The Synagogue organist had been playing a Bach prelude as the guests entered and found their seats. As the music ended, Rabbi Berthold Oppenheim stood, and surveyed the crowded pews. This was the first official function in the new Synagogue, which had not yet seen its first service of sacred worship. That would come on Friday evening, an especially auspicious Erev Shabbat, because it would also be the first night of Passover.
“This is a deeply meaningful day for the Jews of Olomouc,” he said. “Nearly thirty years ago, the Jewish people returned after an exile of four hundred years. Far longer than our forefathers sojourned in Babylon, and very nearly as
long as we dwelt in the land of Pharoah. Almost fifty years ago, after the rebellions of 1848, our beloved Emperor Franz Joseph released us from exile for a time, and many Jews in the countryside began to come back to Olomouc. It took another twenty years for our emancipation to become complete, but since then the Jewish community in Olomouc has grown and prospered.”

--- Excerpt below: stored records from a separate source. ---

-- ==== Sys2Proof/Machine/SlhDsa.lean ====
section
/-! DEFINITION. SLH-DSA-SHAKE-256s (FIPS 205), with which the Mint signs and verifies (R9, R402, R403, R481): trees of
32-byte values hashed with SHAKE256, a hypertree of 8 layers of height 8, 22 FORS trees of height 14, and chains of 16
values. The pure form with an empty context string is used (PRESUMED, log entry 166). -/

namespace Sys2Proof.SlhDsa

/-- What a hash is made for, by the type codes of an address. -/
inductive Use where
  | chain | chainEnds | tree | fors | forsRoots | chainSeed | forsSeed
deriving DecidableEq, Repr

/-- The type code of an address. -/
def Use.code : Use → Nat
  | .chain => 0
  | .chainEnds => 1
  | .tree => 2
  | .fors => 3
  | .forsRoots => 4
  | .chainSeed => 5
  | .forsSeed => 6

/-- Where in the hypertree one is: the public seed, the layer, and the tree's number in its layer. -/
structure Site where
  seed : Bytes
  layer : Nat := 0
  tree : Nat := 0
deriving DecidableEq, Repr

/-- The tweakable hash of a message at a site: the public seed, the 32-byte address with its three last words, the
message. -/
def hash (p : Site) (u : Use) (x y z : Nat) (m : Bytes) : Bytes :=
  let addr := Aes.beBytes 4 p.layer ++ Aes.beBytes 12 p.tree ++ Aes.beBytes 4 u.code ++ Aes.beBytes 4 x ++ Aes.beBytes 4 y ++ Aes.beBytes 4 z
  Keccak.shake256 (p.seed ++ addr ++ m) 32

/-- Digits of w bits of a byte string, the most significant first: n of them. -/
def digits (w n : Nat) (b : Bytes) : List Nat :=
  let v := Aes.beNat b
  (upTo n).map (fun i => (v >>> (8 * b.length - w * (i + 1))) % 2 ^ w)

/-- A 32-byte piece of a byte string. -/
def piece (b : Bytes) (i : Nat) : Bytes := sub b (32 * i) 32

/-! Trees by their leaves. -/

/-- One level of a tree from the level under it, whose nodes are at height h. -/
def level (join : Nat → Nat → Bytes → Bytes) (h : Nat) : Nat → List Bytes → List Bytes
  | i, a :: b :: t => join (h + 1) i (a ++ b) :: level join h (i + 1) t
  | _, _ => []

/-- The root of a tree and the siblings on the way up from a leaf: n levels above the given one at height h, whose first
node is at index i; at is the leaf's place in it. -/
def climb (join : Nat → Nat → Bytes → Bytes) : Nat → Nat → Nat → Nat → List Bytes → Bytes × List Bytes
  | 0, _, _, _, l => (getAt [] l 0, [])
  | n + 1, h, i, spot, l =>
    let r := climb join n (h + 1) (i / 2) (spot / 2) (level join h (i / 2) l)
    (r.1, getAt [] l (if spot % 2 = 0 then spot + 1 else spot - 1) :: r.2)

/-- The root a leaf and its siblings give; i is the leaf's index. -/
def ascend (join : Nat → Nat → Bytes → Bytes) : Nat → Nat → Bytes → List Bytes → Bytes
  | _, _, x, [] => x
  | h, i, x, y :: t =>
    ascend join (h + 1) (i / 2) (join (h + 1) (i / 2) (if i % 2 = 0 then x ++ y else y ++ x)) t

/-! Chains (WOTS+). -/

/-- The 67 digits of a 32-byte message: its 64 nibbles, then the sum of what each lacks of 15. -/
def chainDigits (m : Bytes) : List Nat :=
  let d := digits 4 64 m
  d ++ digits 4 3 (Aes.beBytes 2 ((d.map (fun x => 15 - x)).sum * 16))

/-- A chain's value n steps on from step i. -/
def walk (p : Site) (pair c : Nat) : Nat → Nat → Bytes → Bytes
  | 0, _, x => x
  | n + 1, i, x => walk p pair c n (i + 1) (hash p .chain pair c i x)

/-- The start of a chain. -/
def chainStart (p : Site) (secret : Bytes) (pair c : Nat) : Bytes := hash p .chainSeed pair c 0 secret

/-- The hash of the ends of a pair's 67 chains, from a value of each and the steps it has to go. -/
def chainKey (p : Site) (pair : Nat) (xs : List (Nat × Bytes)) : Bytes :=
  hash p .chainEnds pair 0 0 ((xs.zipIdx.map (fun e => walk p pair e.2 e.1.1 (15 - e.1.1) e.1.2)).flatten)

/-- A leaf of a tree of the hypertree: the key of its pair. -/
def leaf (p : Site) (secret : Bytes) (pair : Nat) : Bytes :=
  chainKey p pair ((upTo 67).map (fun c => (15, chainStart p secret pair c)))

/-- The inner hash of a tree of the hypertree. -/
def joinTree (p : Site) (h i : Nat) (m : Bytes) : Bytes := hash p .tree 0 h i m

/-- A tree's root and the siblings of a leaf. -/
def treeAt (p : Site) (secret : Bytes) (pair : Nat) : Bytes × List Bytes :=
  climb (joinTree p) 8 0 0 pair ((upTo 256).map (leaf p secret))

/-- Sign a root or FORS key with a pair of a tree: the chain values, the siblings; and the tree's own root. -/
def treeSign (p : Site) (secret : Bytes) (pair : Nat) (m : Bytes) : Bytes × Bytes :=
  let t := treeAt p secret pair
  let cs := (chainDigits m).zipIdx.map (fun e => walk p pair e.2 e.1 0 (chainStart p secret pair e.2))
  (cs.flatten ++ t.2.flatten, t.1)

/-- The root that a tree's part of a signature gives. -/
def treeRoot (p : Site) (pair : Nat) (m sig : Bytes) : Bytes :=
  let xs := (chainDigits m).zipIdx.map (fun e => (15 - e.1, piece sig e.2))
  ascend (joinTree p) 0 pair (chainKey p pair xs) ((upTo 8).map (fun j => piece sig (67 + j)))

/-! The hypertree. -/

/-- Sign through the layers, n of them from the site's up: the tree's number gives the next layer's pair in its low byte. -/
def layersSign (secret : Bytes) : Nat → Site → Nat → Bytes → Bytes
  | 0, _, _, _ => []
  | n + 1, p, pair, m =>
    let r := treeSign p secret pair m
    r.1 ++ layersSign secret n { p with layer := p.layer + 1, tree := p.tree / 256 } (p.tree % 256) r.2

/-- The top root that the layers of a signature give. -/
def layersRoot : Nat → Site → Nat → Bytes → Bytes → Bytes
  | 0, _, _, m, _ => m
  | n + 1, p, pair, m, sig =>
    layersRoot n { p with layer := p.layer + 1, tree := p.tree / 256 } (p.tree % 256) (treeRoot p pair m sig)
      (sig.drop (32 * 75))

/-! FORS. -/

/-- A secret value of the FORS trees. -/
def forsStart (p : Site) (secret : Bytes) (pair i : Nat) : Bytes := hash p .forsSeed pair 0 i secret

/-- The inner hash of a FORS tree, its leaves at height 0. -/
def joinFors (p : Site) (pair h i : Nat) (m : Bytes) : Bytes := hash p .fors pair h i m

/-- Sign 22 indices of 14 bits: of each tree its secret value and the siblings of that leaf. -/
def forsSign (p : Site) (secret : Bytes) (pair : Nat) (ix : List Nat) : Bytes :=
  (ix.zipIdx.map (fun e =>
    let base := e.2 * 2 ^ 14
    let ls := (upTo (2 ^ 14)).map (fun j => joinFors p pair 0 (base + j) (forsStart p secret pair (base + j)))
    forsStart p secret pair (base + e.1) ++ (climb (joinFors p pair) 14 0 base e.1 ls).2.flatten)).flatten

/-- The FORS key that a signature gives. -/
def forsKey (p : Site) (pair : Nat) (ix : List Nat) (sig : Bytes) : Bytes :=
  hash p .forsRoots pair 0 0 ((ix.zipIdx.map (fun e =>
    let i := e.2 * 2 ^ 14 + e.1
    ascend (joinFors p pair) 0 i (joinFors p pair 0 i (piece sig (15 * e.2)))
      ((upTo 14).map (fun j => piece sig (15 * e.2 + 1 + j))))).flatten)

/-! Keys, signatures and their check. -/

/-- A key pair's 96 bytes: SK.seed, SK.prf, PK.seed (R402). -/
structure Secret where
  seed : Bytes
  prf : Bytes
  pub : Bytes
deriving DecidableEq, Repr

/-- A key pair from the 96 bytes of R402. -/
def Secret.ofBytes (b : Bytes) : Secret := { seed := piece b 0, prf := piece b 1, pub := piece b 2 }

/-- The site of the top tree. -/
def Secret.top (k : Secret) : Site := { seed := k.pub, layer := 7 }

/-- PK.root: the root of the top tree. -/
def Secret.root (k : Secret) : Bytes := (treeAt k.top k.seed 0).1

/-- The 64-byte public key: PK.seed, PK.root. -/
def Secret.publicKey (k : Secret) : Bytes := k.pub ++ k.root

/-- What the message digest of 47 bytes picks: the 22 indices, the site of the lowest tree, and its pair. -/
def pick (seed d : Bytes) : List Nat × Site × Nat :=
  (digits 14 22 (sub d 0 39), { seed := seed, tree := Aes.beNat (sub d 39 7) }, Aes.beNat (sub d 46 1))

/-- The digest of a message under a randomizer and a public key. -/
def digest (r key m : Bytes) : Bytes := Keccak.shake256 (r ++ key ++ m) 47

/-- What is signed: the pure form's prefix for an empty context, then the message. -/
def framed (m : Bytes) : Bytes := [0, 0] ++ m

/-- A signature of 29,792 bytes, by the randomness given to it. -/
def sign (k : Secret) (random m : Bytes) : Bytes :=
  let m := framed m
  let r := Keccak.shake256 (k.prf ++ random ++ m) 32
  let x := pick k.pub (digest r k.publicKey m)
  let f := forsSign x.2.1 k.seed x.2.2 x.1
  r ++ f ++ layersSign k.seed 8 x.2.1 x.2.2 (forsKey x.2.1 x.2.2 x.1 f)

/-- Whether a signature over a message verifies under a public key. -/
def verify (key m sig : Bytes) : Bool :=
  let x := pick (piece key 0) (digest (piece sig 0) key (framed m))
  let f := forsKey x.2.1 x.2.2 x.1 (sig.drop 32)
  decide (sig.length = 29792) && layersRoot 8 x.2.1 x.2.2 f (sig.drop (32 * 331)) == piece key 1

end Sys2Proof.SlhDsa
end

Martha Oppenheim looked down proudly upon her husband from her own place of honor in the women’s balcony. Their own journey had been shorter and easier than that of the Children of Israel. Berthold came from a family of Rabbis. He had been called to Olomouc in 1892 after serving as Rabbi for two years in Miroslav, south of Brno. He had studied in Berlin and Breslau, and Martha was certain he had a remarkable career ahead of him. He had only been in Olomouc two years when the Jewish community decided they were big enough for a synagogue. And no small synagogue either! One a hundred and twenty feet high with three domes, and room to seat almost eight hundred people. She looked around at the cavernous hall, filled to capacity. “I thank Thee, Lord, I thank Thee,” she thought
“And so,” he was drawing to a close, “all are welcome here today. Jew and Gentile, rich and poor, Czech and German.” He added the last with careful emphasis. “Please enjoy our brief concert.”